-- ==== Sys2Proof/Machine/Tb.lean ====
section
/-!
DEFINITION. The timebase (R256 to R280): commits, relocks, coasting, lock, the coast budget, phase steps and SYSTIME; and the
loop cycle, by which SYSTIME advances.
-/
namespace Sys2Proof.Machine

/-- TB.STATE (R262): 0 SEARCH, 1 ACQUIRE, 2 LOCKED, 3 COAST, 4 GUARD_WAIT. -/
def State.tbState (s : State) : Nat := s.rdN TB.STATE

/-- The double-buffered parameters with their active copies (R259). -/
def tbPairs : List (Prm × Prm) :=
  [(TB.REF_SEL, TB.A_REF_SEL), (TB.REF_FREQ, TB.A_REF_FREQ), (TB.REF_COND, TB.A_REF_COND), (TB.FB_DIV, TB.A_FB_DIV),
    (TB.CP_I, TB.A_CP_I), (TB.LOCK_WIN, TB.A_LOCK_WIN), (TB.LOCK_N, TB.A_LOCK_N)]

/-- The active copy. -/
def activeCopy (s : State) : List Int := tbPairs.map fun p => s.rd p.2

/-- The shadow copy. -/
def shadowCopy (s : State) : List Int := tbPairs.map fun p => s.rd p.1

/-- Twice the phase-detector frequency of a copy, in Hz (R256, R257). -/
def twicePd (c : List Int) : Nat :=
  let f := if c.getD 0 0 = 0 then 50000000 else (c.getD 1 0).toNat
  match c.getD 2 0 with
  | 1 => 4 * f
  | 2 => f
  | _ => 2 * f

/-- Twice the VCO frequency of a copy, in Hz (R257). -/
def twiceVco (c : List Int) : Nat := twicePd c * (c.getD 3 0).toNat

/-- A configuration that R257 calls valid. -/
def tbValid (c : List Int) : Bool :=
  10000000 ≤ twicePd c && twicePd c ≤ 400000000 && 11200000000 ≤ twiceVco c && twiceVco c ≤ 12800000000

/-- Whether two copies differ in what moves the VCO (R259). -/
def movesVco (a b : List Int) : Bool := a.take 4 != b.take 4

/-- Replace the timebase's own state. -/
def State.setTb (s : State) (t : Tb) : State := { s with tb := t }

/-- The commands that await lock complete (R259, R262). -/
def answerTb (s : State) (status : Nat) : State :=
  s.tb.waiting.foldl (fun s w => s.complete w.1 w.2 status []) (s.setTb { s.tb with waiting := [] })

/-- A sequence of phase steps ends by a loss of lock (R272). -/
def endPhase (s : State) : State :=
  s.tb.phase.foldl (fun s r => s.complete r.src r.tag St.TIMEBASE [r.applied]) (s.setTb { s.tb with phase := [] })

/-- Pin loopback runs end at a guard-clock switch (R542). -/
def endPinRuns (s : State) : State :=
  let mine := fun (r : LoopRun) => r.target / 0x1000000 == 6
  let s' := { s with tst := { s.tst with runs := s.tst.runs.filter fun r => !mine r } }
  (s.tst.runs.filter mine).foldl (fun s r => (restoreRun s r).complete r.src r.tag St.TIMEBASE []) s'

/-- Entry into SEARCH (R262, R266, R267): sequencers park, the guard clock runs; from COAST it is a recovery relock. -/
def startSearch (s : State) : State :=
  let s := if s.tbState = 3 then s.put TB.RECOVERY 0 1 else s
  let s := endPinRuns (guardPark (endPhase s))
  syncLost ((s.put TB.STATE 0 0).setTb { s.tb with enteredAt := s.clock, holdDac := false, halted := false })

/-- A relock that a command asks (R259, R262, R279): a lock that was awaited before is abandoned. -/
def relock (s : State) (p : Pkt) (old : List Int) : State :=
  let s := answerTb s St.INTERRUPTED
  let s := s.setTb { s.tb with
    waiting := [(p.src, pTag p)]
    oldActive := if s.tbState = 2 then old else s.tb.oldActive }
  startSearch s

/-- Whether R260 refuses a relock: a sequencer is PRIMING to HELD and FORCE is 0. -/
def relockBarred (s : State) (p : Pkt) : Bool := !bit (pw p 2) 0 && (seqBusy s 0 || seqBusy s 1)

/-- The shadow copy becomes the active one (R257, R259). -/
def takeShadow (s : State) : State :=
  let s := tbPairs.foldl (fun s p => s.put p.2 0 (s.rd p.1)) s
  s.put TB.F_MASTER 0 (twiceVco (activeCopy s) / 8 : Nat)

/-- The running absence of the reference, from COAST entry on, is added to the time that a TIMEBASE_GAP record tells (R275). -/
def countAbsent (s : State) : State :=
  if s.tb.present then s
  else
    let gone := s.clock - max s.tb.since s.tb.coastAt
    s.setTb { s.tb with absent := s.tb.absent + gone }

/-- TB_COMMIT (R257, R259, R260, R262, R263). -/
def execTbCommit (p : Pkt) (s : State) : Answer :=
  runCmd s p 0x0501 { used := [(2, 1)] } <|
    let old := activeCopy s
    let new := shadowCopy s
    if !tbValid new then refuse s St.BAD_VALUE
    else if !movesVco old new then
      if s.tbState = 4 then .later (relock (takeShadow s) p old) else ok (takeShadow s)
    else if relockBarred s p then refuse s St.WRONG_STATE
    else
      let s' := takeShadow s
      let s' := if old.getD 0 0 = new.getD 0 0 then s' else s'.setTb { (countAbsent s').tb with present := true, since := s.clock }
      .later (relock s' p old)

/-- TB_RELOCK (R260, R263, R279). -/
def execTbRelock (p : Pkt) (s : State) : Answer :=
  runCmd s p 0x0502 { used := [(2, 1)] } <|
    if relockBarred s p then refuse s St.WRONG_STATE else .later (relock s p (activeCopy s))

/-- The coast budget runs out (R265): engines hold at their next point boundary, running sequencers at their pass end. -/
def budgetOut (s : State) : State :=
  let s := s.setTb { s.tb with budget := none }
  let s := (record (s.put TB.BUDGET_OUT 0 1) 7 0 0x03).publish (s.rd TB.EV_EXPIRE)
  let s := (List.range 17).foldl (fun s e => requestHold s e .coast) s
  (List.range 2).foldl (fun s d => if [3, 4, 5].contains (s.seqState d) then holdSeq s d .coast else s) s

/-- Entry into COAST (R262, R263, R265, R272, R276): the cause of the coast, recorded unless an injection has recorded it, comes before that
of a budget of 0. -/
def enterCoast (s : State) (cause : Nat) (real : Bool) : State :=
  let s := endPhase s
  let s := ((s.put TB.STATE 0 3).put TB.COAST_START 0 s.now).publish (s.rd TB.EV_UNLOCK)
  let s := s.setTb { s.tb with
    enteredAt := s.clock, coastAt := s.clock, absent := 0, coastCause := cause, holdDac := false
    budget := some (s.clock + 1000000 * s.rdN TB.COAST_BUDGET) }
  let s := syncLost s
  let s := if real then record s 7 0 cause else s
  if s.rd TB.COAST_BUDGET = 0 then budgetOut s else s

/-- Entry into GUARD_WAIT (R259, R262): what awaited lock ends. The cause is recorded unless an injection has recorded it. -/
def guardWait (s : State) (cause : Nat) (real : Bool := true) : State :=
  let s := s.put TB.STATE 0 4
  let s := if real then record s 7 0 cause else s
  answerTb (s.setTb { s.tb with enteredAt := s.clock }) St.TIMEBASE

/-- The reference is lost (R256, R262, R276): a coast that loss of lock began in this moment has REF_LOSS as its cause, and a real loss in the
moment of an injected one is recorded. -/
def refLost (s : State) (inj : Bool) : State :=
  let was := s.tb
  let st := s.tbState
  let s := if was.present then s.setTb { was with present := false, since := s.clock, lossInj := inj } else s
  if st = 2 then enterCoast s 1 (!inj)
  else if st = 0 ∨ st = 1 then guardWait s 1 (!inj)
  else if inj ∨ was.enteredAt ≠ s.clock then s
  else if st = 3 ∧ was.coastCause = 2 then record (s.setTb { s.tb with coastCause := 1 }) 7 0 0x01
  else if !was.present ∧ was.lossInj then record (s.setTb { s.tb with lossInj := false }) 7 0 0x01
  else s

/-- REF_LOSS. -/
def execRefLoss (s : State) : Answer := if s.pwr.lull = 3 then .next s else done (refLost s false)

/-- REF_RETURN (R263, R275): the first valid edge after a loss; a reference that an injection holds absent stays so
(R539). -/
def execRefReturn (s : State) : Answer :=
  if s.tb.present ∨ s.clock < s.tb.injTill then .next s
  else
    done (s.setTb { (countAbsent s).tb with present := true, since := s.clock })

/-- The lock window in ps (R258). -/
def lockWin (s : State) : Int := 20 * s.rd TB.A_LOCK_WIN

/-- LOCK_LOSS (R258, R262, R276): the phase error, in ps, beyond 4 × LOCK_WIN. -/
def execLockLoss (err : Int) (s : State) : Answer :=
  let s' := s.put TB.PHASE_ERR 0 (clampInt (-32768) 32767 err)
  if iabs err ≤ 4 * lockWin s then .next s
  else if s.tbState = 2 then done (enterCoast s' 2 true)
  else if s.tbState = 3 ∧ s.tb.enteredAt = s.clock ∧ s.tb.coastCause = 1 then done (record s' 7 0 0x02)
  else .next s

/-- REF_QUAL_ELAPSED (R262, R263). -/
def execRefQualElapsed (s : State) : Answer :=
  let t := s.tb
  if (s.tbState = 3 ∨ s.tbState = 4) ∧ t.present ∧ s.rd TB.AUTO_RELOCK = 1 ∧ s.pwr.lull ≠ 3 ∧ !s.tb.halted ∧
      max t.enteredAt t.since + 1000000 * s.rdN TB.REF_QUAL ≤ s.clock then done (startSearch s)
  else .next s

/-- BAND_SEARCH_DONE (R258, R262). -/
def execBandSearchDone (band : Option Nat) (s : State) : Answer :=
  if s.tbState ≠ 0 ∨ s.pwr.lull = 3 ∨ s.tb.halted then .next s
  else match band with
    | some b => if b < 32 then done ((s.put TB.VCO_BAND 0 b).put TB.STATE 0 1) else .next s
    | none => done (guardWait s 0x04)

/-- The words of a copy in a TIMEBASE_RELOCK record (R496). -/
def copyWords (c : List Int) : List Nat :=
  let a := fun (i : Nat) => (c.getD i 0).toNat
  [a 0 * 2 ^ 31 + a 2 * 2 ^ 29 + a 3 * 2 ^ 17 + a 4 * 2 ^ 14 + a 5 * 2 ^ 8, a 1, a 6]

/-- The log record of a lock (R275, R496): none where nothing was replaced and no coast ended. -/
def lockRecord (s : State) : State :=
  if s.rd TB.RECOVERY = 1 then
    s.logRec { typ := 0x03, time := s.now, blk := 7, inst := 0, sev := 0,
               pay := [lo32 (s.rdN TB.COAST_START), hi32 (s.rdN TB.COAST_START), lo32 s.tb.absent, hi32 s.tb.absent,
                 s.tb.coastCause * 256 + s.rdN TB.BUDGET_OUT] }
  else if s.tb.oldActive.isEmpty then s
  else s.logRec { typ := 0x04, time := s.now, blk := 7, inst := 0, sev := 0,
                  pay := copyWords s.tb.oldActive ++ copyWords (activeCopy s) }

/-- LOCK_DECLARED (R258, R262, R265, R268, R276): the phase error, in ps, has stayed within the window. -/
def execLockDeclared (err : Int) (s : State) : Answer :=
  if s.tbState ≠ 1 ∨ lockWin s < iabs err ∨ s.pwr.lull = 3 ∨ s.tb.halted then .next s
  else
    let s := lockRecord ((s.put TB.PHASE_ERR 0 err).put TB.STATE 0 2)
    let s := ((s.put TB.RECOVERY 0 0).put TB.BUDGET_OUT 0 0).publish (s.rd TB.EV_LOCK)
    done (answerTb (s.setTb { s.tb with budget := none, oldActive := [] }) St.SUCCESS)

/-- LOCK_TIMEOUT (R262). -/
def execLockTimeout (s : State) : Answer :=
  if (s.tbState = 0 ∨ s.tbState = 1) ∧ s.tb.enteredAt + 1000000 * s.rdN TB.LOCK_TIMEOUT ≤ s.clock ∧ s.pwr.lull ≠ 3 ∧ !s.tb.halted then
    done (guardWait s 0x05)
  else .next s

/-- COAST_BUDGET_EXPIRY (R265, R276). -/
def execCoastBudgetExpiry (s : State) : Answer :=
  match s.tb.budget with
  | some t => if t ≤ s.clock ∧ s.tbState ≠ 2 then done (budgetOut s) else .next s
  | none => .next s

/-- HOLD_DAC_TRANSFER (R264). -/
def execHoldDacTransfer (s : State) : Answer :=
  if s.tbState = 3 ∧ s.tb.enteredAt + 1000000000 ≤ s.clock ∧ !s.tb.holdDac then done (s.setTb { s.tb with holdDac := true })
  else .next s

/-- FREQ_GUARD_SUPPRESS (R269, R276). -/
def execFreqGuardSuppress (s : State) : Answer := done (record (s.bump TB.GUARD_BLOCK) 7 0 0x06)

/-- TB_PHASE_STEP (R272, R276). -/
def execTbPhaseStep (p : Pkt) (s : State) : Answer :=
  runCmd s p 0x0503 { used := [(2, allBits)] } <|
    let n := sfld 32 (pw p 2)
    if 32767 < iabs n then refuse s St.BAD_VALUE
    else if s.tbState ≠ 2 ∨ s.rd TB.TIME_OWNER = 1 then refuse s St.WRONG_STATE
    else if n = 0 then ok s [0]
    else .later (s.setTb { s.tb with phase := s.tb.phase ++ [⟨p.src, pTag p, n, 0⟩] })

/-- PHASE_STEP_APPLY (R272): one step of the sequence in hand. -/
def execPhaseStepApply (s : State) : Answer :=
  match s.tb.phase with
  | [] => .next s
  | r :: rest =>
    let one : Int := if r.left < 0 then -1 else 1
    let s := s.put TB.PHASE_OFS 0 (s.rd TB.PHASE_OFS + one)
    if iabs r.left ≤ 1 then
      done ((s.setTb { s.tb with phase := rest }).complete r.src r.tag St.SUCCESS [r.applied + 1])
    else done (s.setTb { s.tb with phase := { r with left := r.left - one, applied := r.applied + 1 } :: rest })

/-- A power failure stops the loop in a relock (R276); a command that awaits lock ends. It stands until shedding is over (log 161). -/
def haltLoop (s : State) : State :=
  if (s.tbState = 0 ∨ s.tbState = 1) ∧ (s.rd TB.RECOVERY = 1 ∨ !s.tb.oldActive.isEmpty) then
    answerTb (s.setTb { s.tb with halted := true }) St.TIMEBASE
  else s

/-- Whether a program waits for a SYSTIME (R274). -/
def armedAtTime (s : State) : Bool :=
  ((List.range 17).any fun e => (List.range 4).any fun k => s.slotState e k == 2 && s.slotRd SWE.START_AT e k != 0) ||
  ((List.range 2).any fun d => (List.range 4).any fun k => s.seqSlotState d k == 2 && s.seqSlot SEQ.START_AT d k != 0)

/-- TB_TIME_SET (R274): it completes at the boundary that takes the value. -/
def execTbTimeSet (p : Pkt) (s : State) : Answer :=
  runCmd s p 0x0504 { used := [(2, allBits), (3, allBits)] } <|
    if pw64 p 2 % 125 ≠ 0 then refuse s St.BAD_VALUE
    else if s.rd TB.TIME_OWNER = 1 ∨ armedAtTime s then refuse s St.WRONG_STATE
    else .later (s.setTb { s.tb with timeSet := s.tb.timeSet ++ [(p.src, pTag p, pw64 p 2)] })

/-- The scheduled instants of a boundary that sets SYSTIME are taken on the old grid (R276, R482). -/
def oldGrid (s : State) : State := (List.range 17).foldl timerInstant s

/-- The SYSTIME sets that await a loop-cycle boundary (R274, R428): those of TB_TIME_SET, and a coarse set by the mesh. -/
def applySets (s : State) : State :=
  if s.tb.timeSet.isEmpty ∧ s.msh.coarseDue.isNone then s
  else
    let old := telemetryInstant (oldGrid s)
    let s' := { old.setTb { old.tb with timeSet := [] } with msh := { old.msh with coarseDue := none } }
    let s' := s.tb.timeSet.foldl (fun s t => (setTime s t.2.2 0).complete t.1 t.2.1 St.SUCCESS []) s'
    match s.msh.coarseDue with
    | some move => setTime s' ((s'.systime : Int) - move).toNat 1
    | none => s'

/-- What the boundary of a loop cycle does before the channels run: writes that waited for it take effect (R82, R123), rails slew (R77), the groups
take their sources, modes and grids, and streams stop (R394). -/
def boundary (s : State) : State :=
  let s := s.countCycle.takenOver
  let s := (s.grp.map Prod.fst).foldl railCycle s
  (s.stm.map Prod.fst).foldl takeStop ((s.grp.map Prod.fst).foldl groupBoundary s)

/-- LOOP_CYCLE: the instants of triggers of the cycle that ends have been taken (R104), and SYSTIME has advanced by one cycle of 125 ns (R16,
R39, log 4); then what commands have asked of sweep engines acts. -/
def execLoopCycle (readings : List LoopReading) (s : State) : Answer :=
  let s := boundary ((s.grp.map Prod.fst).foldl takeTrigs s)
  let s := (cycleChans s readings).foldl (cycleChan readings) s
  let s := (s.swe.map Prod.fst).foldl sweBoundary s
  done (applySets ((s.swe.map Prod.fst).foldl seeLimit s))

end Sys2Proof.Machine
end

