-- ==== Sys2Proof/Machine/Evf.lean ====
section
/-!
DEFINITION. The event fabric (R281 to R312): the stages of a channel pulse, delivery to consumer inputs and observers, modes and
suspension, the loop monitor, ticks, triggers, Eddy cells, capture units, the recorder and system channels.
-/
namespace Sys2Proof.Machine

/-- EVF.MODE (R291): 0 START, 1 NORMAL, 2 TEST, 3 RECOVERY. -/
def State.evfMode (s : State) : Nat := s.rdN EVF.MODE

/-- A channel. -/
def State.chan (s : State) (c : Nat) : Chan := Bank.get (fun _ => {}) s.evf.chans c

/-- Replace a channel. -/
def State.setChan (s : State) (c : Nat) (v : Chan) : State :=
  { s with evf := { s.evf with chans := Bank.set (fun _ => {}) s.evf.chans c v } }

/-- An Eddy cell. -/
def State.cell (s : State) (n : Nat) : Eddy := Bank.get (fun _ => {}) s.evf.eddy n

/-- Replace an Eddy cell. -/
def State.setCell (s : State) (n : Nat) (v : Eddy) : State :=
  { s with evf := { s.evf with eddy := Bank.set (fun _ => {}) s.evf.eddy n v } }

/-- A tick generator. -/
def State.ticker (s : State) (n : Nat) : TickGen := Bank.get (fun _ => {}) s.evf.ticks n

/-- Replace a tick generator. -/
def State.setTicker (s : State) (n : Nat) (v : TickGen) : State :=
  { s with evf := { s.evf with ticks := Bank.set (fun _ => {}) s.evf.ticks n v } }

/-- Nanoseconds in units of 2^-16 ns. -/
def nsFine (n : Nat) : Nat := 65536 * n

/-- Every consumer number (R286). -/
def consumers : List Nat :=
  List.range 0x44 ++ (List.range 4).map (· + 0x48) ++ (List.range 17).map (· + 0x50) ++ (List.range 0xCC).map (· + 0x68) ++
  (List.range 16).map (· + 0x138)

/-- What a consumer's selector holds (R286): a channel, or a number that names none. -/
def selOf (s : State) (n : Nat) : Int :=
  if n < 0x44 then
    s.eff (match n % 4 with | 0 => SWE.EV_START | 1 => SWE.EV_NEXT | 2 => SWE.EV_HOLD | _ => SWE.EV_ABORT) (n / 4)
  else if n < 0x48 then 255
  else if n < 0x4C then s.rd (if n % 2 = 0 then SEQ.EV_START else SEQ.EV_STOP) ((n - 0x48) / 2)
  else if n < 0x50 then 255
  else if n < 0x61 then s.eff MSR.TRIG_EV (groupHome (n - 0x50))
  else if n < 0x68 then 255
  else if n < 0x70 then
    let w := s.rdN EVF.TRIG_CTL 0 (n - 0x68)
    if bit w 31 && bit w 21 then fld w 22 6 else 255
  else if n < 0x90 then s.rd STM.MARK_EV (n - 0x70)
  else if n < 0x110 then
    let w := s.rdN EVF.EDDY_IN 0 ((n - 0x90) / 4)
    let i := (n - 0x90) % 4
    if fld w (8 * i + 6) 2 = 0 then 255 else fld w (8 * i) 6
  else if n < 0x120 then s.rd (if n % 2 = 0 then EVF.GRP_EN_EV else EVF.GRP_DIS_EV) 0 ((n - 0x110) / 2)
  else if n < 0x130 then s.rd EVF.CU_EV 0 (n - 0x120)
  else if n < 0x134 then s.rd PIN.ADC_EV (chipHome (n - 0x130))
  else if n < 0x138 then 255
  else if n < 0x148 then s.rd EVF.SEV_OUT 0 (n - 0x138)
  else 255

/-- The channel a consumer subscribes to, if any. -/
def chanOf (s : State) (n : Nat) : Option Nat :=
  let v := selOf s n
  if 0 ≤ v ∧ v < 64 then some v.toNat else none

/-- Whether a consumer stands in a stopped island (R35); capture units stop in Lull. -/
def conStopped (s : State) (n : Nat) : Bool :=
  if n < 0x44 then stopped s (engineIsland (n / 4))
  else if n < 0x4C then stopped s (.seq ((n - 0x48) / 2))
  else if n < 0x68 then stopped s (groupIsland (n - 0x50))
  else if n < 0x70 then false
  else if n < 0x90 then stopped s .mem
  else if n < 0x120 then false
  else if n < 0x130 then s.pwr.lull == 3
  else if n < 0x138 then stopped s (.seq ((n - 0x130) / 2))
  else stopped s .msh

/-- When a pulse that left its producer at a clock time reaches a consumer (R284, R306): 4 ns later through the delay-matched
distribution, except that sweep-engine inputs and EV_START of a sequencer take a release edge as the arrival; elsewhere after a hop
whose delay the spec does not fix. -/
def arrival (n a : Nat) (rel : Bool) : Nat :=
  if n < 0x68 then
    if rel && (n < 0x44 || n == 0x48 || n == 0x4A) then a else a + nsFine 4
  else a + Config.hopDelay n % (nsFine 5 + 1)

/-- Suspended consumers, counted into EVF.SUSPENDED (R293). -/
def countSuspended (s : State) : State :=
  s.put EVF.SUSPENDED 0 ((consumers.filter fun n => (s.con n).suspended).length : Nat)

/-- On entry into a single-consumer mode each channel serves the lowest of its consumers (R293). -/
def suspendShared (s : State) : State :=
  countSuspended (consumers.foldl (fun t n =>
    match chanOf s n with
    | some c =>
      if consumers.any fun m => decide (m < n) && chanOf s m == some c then t.setCon n { t.con n with suspended := true } else t
    | none => t) s)

/-- On return to NORMAL every suspended consumer resumes (R293). -/
def resumeConsumers (s : State) : State :=
  countSuspended (consumers.foldl (fun t n =>
    if (t.con n).suspended then t.setCon n { t.con n with suspended := false } else t) s)

/-- Entry into a mode (R291, R293). -/
def enterMode (s : State) (m : Nat) : State :=
  let s := s.put EVF.MODE 0 m
  if m = 1 then resumeConsumers s else if m = 0 then s else suspendShared s

/-- The fabric after a soft reset (R291, R369): START, everything kept, R293 applied. -/
def evfSoftReset (s : State) : State := suspendShared (s.put EVF.MODE 0 0)

/-- A trip of the loop monitor ends an EVF_ECHO run (R542). -/
def abortEcho (s : State) : State :=
  let mine := s.tst.runs.filter fun r => r.target == 0x08000000
  if mine.isEmpty then s
  else
    let s := { s with tst := { s.tst with runs := s.tst.runs.filter fun r => r.target != 0x08000000 } }
    mine.foldl (fun s r => s.complete r.src r.tag St.WRONG_STATE []) s

/-- The loop monitor trips (R294); the pulse has been dropped. -/
def loopTrip (s : State) (c : Nat) : State :=
  let s := abortEcho s
  let s := s.put EVF.GRP_EN 0 (setBit (s.rdN EVF.GRP_EN) (c / 8) false : Nat)
  enterMode (record (s.put EVF.LOOP_CH 0 c) 8 0 0x01) 3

===

## Task item
All that is needed is the exact run of lines above from the line containing "def execRefLoss (s" through the line containing "else if s.tbState = 2", both of them included.

## Solution to the problem
def execRefLoss (s : State) : Answer := if s.pwr.lull = 3 then .next s else done (refLost s false)

/-- REF_RETURN (R263, R275): the first valid edge after a loss; a reference that an injection holds absent stays so
(R539). -/
def execRefReturn (s : State) : Answer :=
  if s.tb.present ∨ s.clock < s.tb.injTill then .next s
  else
    done (s.setTb { (countAbsent s).tb with present := true, since := s.clock })

/-- The lock window in ps (R258). -/
def lockWin (s : State) : Int := 20 * s.rd TB.A_LOCK_WIN

/-- LOCK_LOSS (R258, R262, R276): the phase error, in ps, beyond 4 × LOCK_WIN. -/
def execLockLoss (err : Int) (s : State) : Answer :=
  let s' := s.put TB.PHASE_ERR 0 (clampInt (-32768) 32767 err)
  if iabs err ≤ 4 * lockWin s then .next s
  else if s.tbState = 2 then done (enterCoast s' 2 true)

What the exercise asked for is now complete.